To Construct a divided-difference table using the given value for x and f(x),
This solution table seems so confusing to me
i understood how the value of f1[] was calulated (-1-(-7))/(1-(-1)) = 3 and the same way for others. But using the same rule how the value of f2[], f3[], f4[] have been calculated?
Are you familiar with the $f[x_1, x_2, \dots, x_k]$ notation for divided differences? Using this notation makes it easier to answer the question. If this is unfamiliar, this link does a good job of describing it.

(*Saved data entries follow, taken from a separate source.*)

-- ==== Sys2Proof/Decode.lean ====
section
/-! DEFINITION. The command word: its fields (R60), the decoder, total on all 256 words (R61, R62), and the encoder. -/

namespace Sys2Proof

/-- `RSV` is `w[7:3]` and `OP` is `w[2:0]` (R60). -/
def fieldsOf (w : BitVec 8) : CmdFields :=
  { rsv := w.extractLsb' 3 5, op := w.extractLsb' 0 3 }

/-- The word whose fields are `f` (R60). -/
def wordOf (f : CmdFields) : BitVec 8 :=
  f.rsv ++ f.op

/-- The table of R61; every other word is reserved (R62). -/
def decode (w : BitVec 8) : Decoded :=
  let f := fieldsOf w
  if f.rsv ≠ 0#5 then .reserved .rsvNotZero
  else match f.op.toNat with
    | 1 => .command .pack
    | 2 => .command .unpack
    | 3 => .command .hwalk
    | 4 => .command .hdec
    | 5 => .command .rled
    | _ => .reserved .opUnused

/-- The `OP` column of R61. -/
def opOf : Instr → BitVec 3
  | .pack => 0b001#3
  | .unpack => 0b010#3
  | .hwalk => 0b011#3
  | .hdec => 0b100#3
  | .rled => 0b101#3

/-- The command word of a command: `RSV` 00000 and the `OP` of R61. -/
def encode (i : Instr) : BitVec 8 :=
  wordOf { rsv := 0#5, op := opOf i }

/-- The command of a decoded word, where there is one. -/
def Decoded.toOption : Decoded → Option Instr
  | .command i => some i
  | .reserved _ => none

/-- The host's form of the decoder. A command is one 8-bit word (R60: "There is no other length"), so a word of any
other length, or with a bit above bit 7, is no command. -/
def decodeTableWord (nbits w : Nat) : Option Instr :=
  if nbits = 8 ∧ w < 256 then (decode (BitVec.ofNat 8 w)).toOption else none

end Sys2Proof
end

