/-- The rest of the invariant: STATUS, ERRCODE, PROGRESS, the running command, and what the host has read of it. -/
structure ControlOk (s : State) : Prop where
  status_four : s.regs.status = statusNone ∨ s.regs.status = statusBusy ∨ s.regs.status = statusOk ∨
    s.regs.status = statusFault
  errcode_fault : s.regs.status = statusFault → 1 ≤ s.regs.errcode.toNat ∧ s.regs.errcode.toNat ≤ 7
  errcode_none : s.regs.status ≠ statusFault → s.regs.errcode = 0#8
  running_valid : s.regs.status = statusBusy → ∃ i, decode s.regs.cmd = .command i
  progress_fits : s.regs.progress < 2 ^ s.params.lenw
  progress_busy : s.regs.status = statusBusy → s.regs.progress = 0
  lastProgress_busy : s.regs.status = statusBusy → s.host.lastProgress ≤ runningCount s

section
variable {s t : State}

theorem Inv.data (h : Inv s) : DataOk s where
  params := h.params_ok
  srcLen := h.srcLen_fits
  bitLen := h.bitLen_fits
  nsym := h.nsym_fits
  dstLen := h.dstLen_cap
  mems := ⟨⟨h.src_wf, h.src_below⟩, ⟨h.dst_wf, h.dst_below⟩, ⟨h.bbuf_wf, h.bbuf_below⟩, ⟨h.ct_wf, h.ct_below⟩⟩
  written := h.dst_written
  work := ⟨h.bc_fits, h.si_fits, h.di_fits, h.bi_fits, h.nb_fits, h.node_fits⟩

theorem DataOk.inv (h : DataOk s) (g : ControlOk s) : Inv s := by
  obtain ⟨⟨src_wf, src_below⟩, ⟨dst_wf, dst_below⟩, ⟨bbuf_wf, bbuf_below⟩, ct_wf, ct_below⟩ := h.mems
  exact { g with
    params_ok := h.params, srcLen_fits := h.srcLen, bitLen_fits := h.bitLen, nsym_fits := h.nsym
    dstLen_cap := h.dstLen, dst_written := h.written
    src_wf, dst_wf, bbuf_wf, ct_wf, src_below, dst_below, bbuf_below, ct_below
    bc_fits := h.work.bc, si_fits := h.work.si, di_fits := h.work.di
    bi_fits := h.work.bi, nb_fits := h.work.nb, node_fits := h.work.node }

/-! ### BUSY and STATUS -/

theorem Inv.status_of_busy (h : Inv s) (hb : s.busy = true) : s.regs.status = statusBusy := by
  unfold State.busy at hb
  rcases h.status_four with hs | hs | hs | hs
  · exact absurd (hs ▸ hb) (by decide)
  · exact hs
  · exact absurd (hs ▸ hb) (by decide)
  · exact absurd (hs ▸ hb) (by decide)

theorem status_ne_of_idle (hb : s.busy = false) : s.regs.status ≠ statusBusy := by
  intro hs
  unfold State.busy at hb
  exact absurd (hs ▸ hb) (by decide)

/-! ### Reset -/

/-- A block in its reset state, whatever its host (R32, R221). -/
theorem inv_of_reset (hp : s.params.wellFormed = true) (hr : s.regs = Regs.reset) (hm : s.mems = Mems.reset)
    (hw : s.work = Work.reset) : Inv s := by
  obtain ⟨p, r, m, w, d, host⟩ := s
  cases hr; cases hm; cases hw
  have hpos : 0 < 2 ^ p.lenw := Nat.two_pow_pos _
  refine DataOk.inv ⟨hp, hpos, hpos, hpos, Nat.zero_le _, memsOk_reset p, writtenTo_zero _, ?_⟩ ?_
  · exact ⟨Nat.zero_le 8, hpos, hpos, hpos, hpos, Nat.zero_lt_succ 254⟩
  · have hbusy : statusNone ≠ statusBusy := by decide
    have hfault : statusNone ≠ statusFault := by decide
    exact ⟨.inl rfl, fun h => absurd h hfault, fun _ => rfl, fun h => absurd h hbusy, hpos, fun _ => rfl,
      fun h => absurd h hbusy⟩

/-! ### The start of a command -/

theorem decode_encode (i : Instr) : decode (encode i) = .command i := by
  cases i <;> decide

@[simp] theorem cmd_startCommand (i : Instr) (s : State) : (startCommand i s).regs.cmd = encode i := by
  cases i <;> rfl
@[simp] theorem status_startCommand (i : Instr) (s : State) : (startCommand i s).regs.status = statusBusy := by
  cases i <;> rfl
@[simp] theorem errcode_startCommand (i : Instr) (s : State) : (startCommand i s).regs.errcode = 0#8 := by
  cases i <;> rfl
@[simp] theorem progress_startCommand (i : Instr) (s : State) : (startCommand i s).regs.progress = 0 := by
  cases i <;> rfl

The values of the rest of the table are calculated similarly to the first column. In general, the rule is $f[x_k,x_{k+1},\dots,x_n]= \frac{f[x_{k+1},\dots,x_n] - f[x_k,\dots, x_{n-1}]}{x_n-x_k}$. We can use this notation to compute the entries of the $f^1[]$ column, like you have already done: $$3 = f[-1,1] = \frac{f[1]-f[-1]}{1-(-1)} = \frac{-1-(-7)}{1-(-1)}.$$
Now, let's extend this idea to calculate the values of the $f^2[]$ column. We have $$ f[-1,1,2] = \frac{f[1,2] -f[-1,1]}{2 - (-1)} = \frac{9-3}{3} = 2,$$ which is indeed the first entry of the $f^2[]$ column.